Machado–Joseph disease (MJD), also known as spinocerebellar ataxia type 3 (SCA3), is the most frequent dominant ataxia worldwide, but its prevalence varies significantly among populations, its highest relative frequency, among all spinocerebellar ataxias, being reported from China (62.1%) , Brazil (59.6%) , Portugal (57.8%) , Thailand (46.5%) , Germany (42%)  and Singapore (41%)  (reviewed in ). In Israel, in spite of its ethnically diverse population, MJD has been exclusively reported among Jewish families of Yemenite origin [8, 9].
Jews arrived in Yemen mostly in the second century, maintaining close communal structures. By the end of the nineteenth century, Yemenite Jews started to migrate to Israel, where about 350,000 of their descendants now live. In 1994, Goldberg-Stern et al. described the first Israeli Jewish family with a clinical description of MJD, originating from a remote village near Ta’izz in Yemen ; the molecular diagnosis of MJD was confirmed in 1996 . Recently, disease prevalence was estimated to be as high as 29:100,000 in Jews of Yemenite descent living in Israel .
Due to the large pleomorphism of MJD, three sub-phenotypes were defined : type 1 with an earlier age-at-onset (AO; mean, 24.6 years) and characterised by striking pyramidal and extrapyramidal signs; type 2 (mean AO, 40.3 years) with an intermediate severity, and dominated by progressive ataxia, pyramidal signs and progressive external ophthalmoplegia (PEO); and type 3 with a later onset (mean AO, 47.1 years) and progressing slowly with peripheral signs, in addition to PEO and cerebellar and pyramidal signs.
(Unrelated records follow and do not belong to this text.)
-- ==== Sys2Proof/Machine/Ops.lean ====
section
/-! DEFINITION. The shared operations: applying results, issuing a fixed-latency or pending-tag instruction, arriving at
a rendezvous, ending runs, taking a trap (R345 to R350) and returning from one (R354). -/

namespace Sys2Proof.Machine

abbrev Out := Host.Outcome State Fault Refusal

/-! ## What an instruction computes in a lane -/

/-- The result of one lane: the registers delivered (two for a pointer pair), the flags it sets, the predicate it
writes, the generator state after its draws. -/
structure LaneRes where
  outs : List Reg
  flags : Flags
  pd : Option Bool
  rng : Option Word
deriving DecidableEq, Repr

/-- A result of one register without flags. -/
def LaneRes.ofReg (r : Reg) : LaneRes := ⟨[r], 0, none, none⟩

/-- A lane's result in a list of (lane, result) pairs. -/
def resOf (rs : List (Nat × LaneRes)) (l : Nat) : LaneRes := ((rs.find? (·.1 == l)).map (·.2)).getD ⟨[], 0, none, none⟩

/-- Register codes written from a destination by n results. -/
def dstCodes (d : Opd) (n : Nat) : List Nat :=
  match regCode? d with
  | some c => (List.range n).map (c + ·)
  | none => []

/-- The writes that deliver results to a destination (R19, R136). -/
def Work.regWrites (b : Block) (w : Work) (d : Opd) (rs : List (Nat × LaneRes)) : List Wr :=
  match d with
  | .v n => w.recv.flatMap fun (l, sl) => (resOf rs sl).outs.zipIdx.map fun (r, k) => .reg l (n.val + k) r
  | .q n => w.recv.flatMap fun (l, sl) => (resOf rs sl).outs.zipIdx.map fun (r, k) => .reg l (192 + n.val + k) r
  | .k n => w.groups.map fun g => .kreg g n.val (((resOf rs w.desig).outs.map (·.bits)).headD 0)
  | .x n =>
    match b.setOf (w.desig / 32) with
    | some t =>
      w.pos.flatMap (fun (p, sl) => (resOf rs sl).outs.zipIdx.map fun (r, k) => .xpos t.no (n.val + k) p r.bits) ++
        (resOf rs w.desig).outs.zipIdx.map fun (r, k) => .xtag t.no (n.val + k) r.tag
    | none => []
  | _ => []

/-- The Y captures of a delivery (R30): a K destination captures the K value. -/
def Work.captures (w : Work) (d : Opd) (rs : List (Nat × LaneRes)) : List Wr :=
  w.recv.flatMap fun (l, sl) =>
    (resOf rs (match d with | .k _ => w.desig | _ => sl)).outs.map fun r => .ycap l r

def Work.flagWrites (w : Work) (rs : List (Nat × LaneRes)) : List Wr :=
  w.src.filterMap fun l => let f := (resOf rs l).flags; if f = 0 then none else some (.flags l f)

def Work.predWrites (w : Work) (pd : Nat) (rs : List (Nat × LaneRes)) : List Wr :=
  if pd < 7 then w.recv.filterMap fun (l, sl) => (resOf rs sl).pd.map fun v => .pred l pd v else []

/-- Every write of a fixed-latency result but its Y captures. -/
def Work.writes (b : Block) (w : Work) (d : Opd) (pd : Nat) (rs : List (Nat × LaneRes)) : List Wr :=
  w.regWrites b d rs ++ w.predWrites pd rs ++ w.flagWrites rs

/-! ## Advancing past an instruction -/

/-- A lane's void marks after an instruction issues that writes a code and captures n results (R29, R30). The marks follow the
instructions of the run alone: a result of an ended run that is written during the next run enters Y's bits and leaves Y void
(DESIGN CHOICE, log 74). -/
def Lane.unvoid (l : Lane) (codes : List Nat) (caps : Nat) : Lane :=
  let v := codes.foldl (fun v c => if 192 ≤ c && c < 200 then v &&& ~~~ BitVec.ofNat 10 (2 ^ (c - 192)) else v) l.void
  let y0 := v.getLsbD 8
  let v' := if caps = 0 then v
    else if caps = 1 then (v &&& 0x0FF#10) ||| (if y0 then 0x200#10 else 0)
    else v &&& 0x0FF#10
  { l with void := v' }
A type 4 was later suggested, including neuropathy and Parkinsonism, and was mainly observed in African patients [12, 13]. These sub-phenotypes do overlap and onset is classically as a type 2 in virtually all cases . In Yemenite Jews, despite the existing variability, type 3 is the most common, whereas type 1 is rare .
The variant responsible for MJD is a CAG repeat within an exonic region of ataxin-3 (ATXN3; 14q32.12; NM_001164778.1(ATXN3):c.458CAGCAAAAGCAGCAACAG), usually expanded above 61 units in patients; normal alleles typically range 12–44 CAGs [15,16,17,18]. To study the ancestral origins of MJD, we have previously assessed SNP backgrounds in patients from 264 MJD families, from 20 populations . Mutation rate of SNPs is very low (~2 × 10–8), the reason why mutations giving rise to most SNPs are considered unique events during the evolution of a given species. We identified two stable SNP haplotypes in MJD, TTACAC and GTGGCA, named “Joseph” and “Machado” lineages, after their predominance in Flores and São Miguel (the Azorean islands home to the Joseph and Machado families, respectively). A Joseph-like (“Groote”) lineage is present in Australian aborigine and some Asian MJD families .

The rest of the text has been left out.